> _WHAT IS NEEDED_
Give back exactly the lines from the one holding "(DEDUCED, log entry" to the last line of the entries, both included, and nothing more.

Stored data entries:
/-- Held blocks are released (R247): each block's record of resets is cleared, a held core restarts, a held port retrains,
and a held cartridge is examined, as every one is where the module bus was held. -/
def releaseBlocks (s : State) : State :=
  let l := s.ev.heldBlks
  let t := s.updEv (fun e => { e with heldBlks := [], resets := e.resets.filter (fun r => !l.contains r.block) })
  t.each l (fun b u => match b with
    | .supervisorCore => u.updCore .supervisor (fun x => if x.state == .held then { x with state := .restarting } else x)
    | .ledgerCore => u.updCore .ledger (fun x => if x.state == .held then { x with state := .restarting } else x)
    | .linkCore => u.updCore .link (fun x => if x.state == .held then { x with state := .restarting } else x)
    | .ovPort k => portRetrain k (u.updOvPort k (fun p => if p.state == .fenced then { p with state := .training } else p))
    | .cartridge c => examine c (u.updCart c (fun x => { x with fenced := false }))
    | .memory => setAgain (memNext u)
    | .moduleBus => u.each (List.finRange 16) (fun c v => examine c v)
    | .port _ | .housekeeping | .pairLink | .hostBus | .servicePort | .chandler | .capture => u)

/-- A reaction entry includes INT (R250). -/
def hasInt (e : Nat) : Bool := e % 16 == 1 || natBit e 4

/-- Sources, reactions and FAULT_N at an apply (R245, R247, R250, R251). -/
def applyEvents (old new : Image) (s : State) : State :=
  let om := old.cfg.device.faultnMode
  let nm := new.cfg.device.faultnMode
  let t := releaseBlocks s
  t.updEv (fun e => { e with
    src := Vector.ofFn (fun i : Fin 192 => { e.src[i] with
      ien := hasInt (new.cfg.react[i]) })
    latched := if nm = 0 then false else if om = 0 then e.faultOn else e.latched
    faultOn := if nm = 0 && om = 1 then e.latched && (match e.lastErr with | some x => decide (s.now < x + ms 10) | none => false) else e.faultOn })

/-- The segments that the scrub visits (R72): the header, every record that the image holds, END and the skipped ones included
(DEDUCED, log entry 121: each is a record instance written into the cells), and the trim overlay. -/
def Image.segments (im : Image) : Nat := im.recs.length + 2

/-- The CRC of every pattern segment (R72). -/
def Image.segCrcs (im : Image) : List Nat :=
  (List.range (im.recs.length + 1)).map (fun i => match segmentBytes im i with | some b => crc32 b | none => 0)

/-- The islands that the pattern in force uses (Table 1.3): one whose clock the chip generates and that was stopped gets a wake
request (R22), and one whose clock comes from outside runs when that clock does (R23). -/
def applyIslands (s : State) : State :=
  s.updArch (fun a => { a with islands := { a.islands with
    errorAdc := Vector.ofFn (fun r : Fin 24 => if (s.rails[r]).cfg.isNone then .stopped
      else if a.islands.errorAdc[r] == .running then .running else .restarting)
    ovrath := Vector.ofFn (fun k : Fin 6 => if s.portEn k then a.islands.ovrath[k] else .stopped)
    pairLink := if s.cfg.pair.role = 1 || s.ch.blank then (if a.islands.pairLink == .running then .running else .restarting) else .stopped
    loadLink := Vector.ofFn (fun p : Fin 8 => if (s.ports[p]).cfg.isSome then a.islands.loadLink[p] else .stopped) } })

> _SOLUTION TO THIS TASK_
(DEDUCED, log entry 121: each is a record instance written into the cells), and the trim overlay. -/
def Image.segments (im : Image) : Nat := im.recs.length + 2

/-- The CRC of every pattern segment (R72). -/
def Image.segCrcs (im : Image) : List Nat :=
  (List.range (im.recs.length + 1)).map (fun i => match segmentBytes im i with | some b => crc32 b | none => 0)

/-- The islands that the pattern in force uses (Table 1.3): one whose clock the chip generates and that was stopped gets a wake
request (R22), and one whose clock comes from outside runs when that clock does (R23). -/
def applyIslands (s : State) : State :=
  s.updArch (fun a => { a with islands := { a.islands with
    errorAdc := Vector.ofFn (fun r : Fin 24 => if (s.rails[r]).cfg.isNone then .stopped
      else if a.islands.errorAdc[r] == .running then .running else .restarting)
    ovrath := Vector.ofFn (fun k : Fin 6 => if s.portEn k then a.islands.ovrath[k] else .stopped)
    pairLink := if s.cfg.pair.role = 1 || s.ch.blank then (if a.islands.pairLink == .running then .running else .restarting) else .stopped
    loadLink := Vector.ofFn (fun p : Fin 8 => if (s.ports[p]).cfg.isSome then a.islands.loadLink[p] else .stopped) } })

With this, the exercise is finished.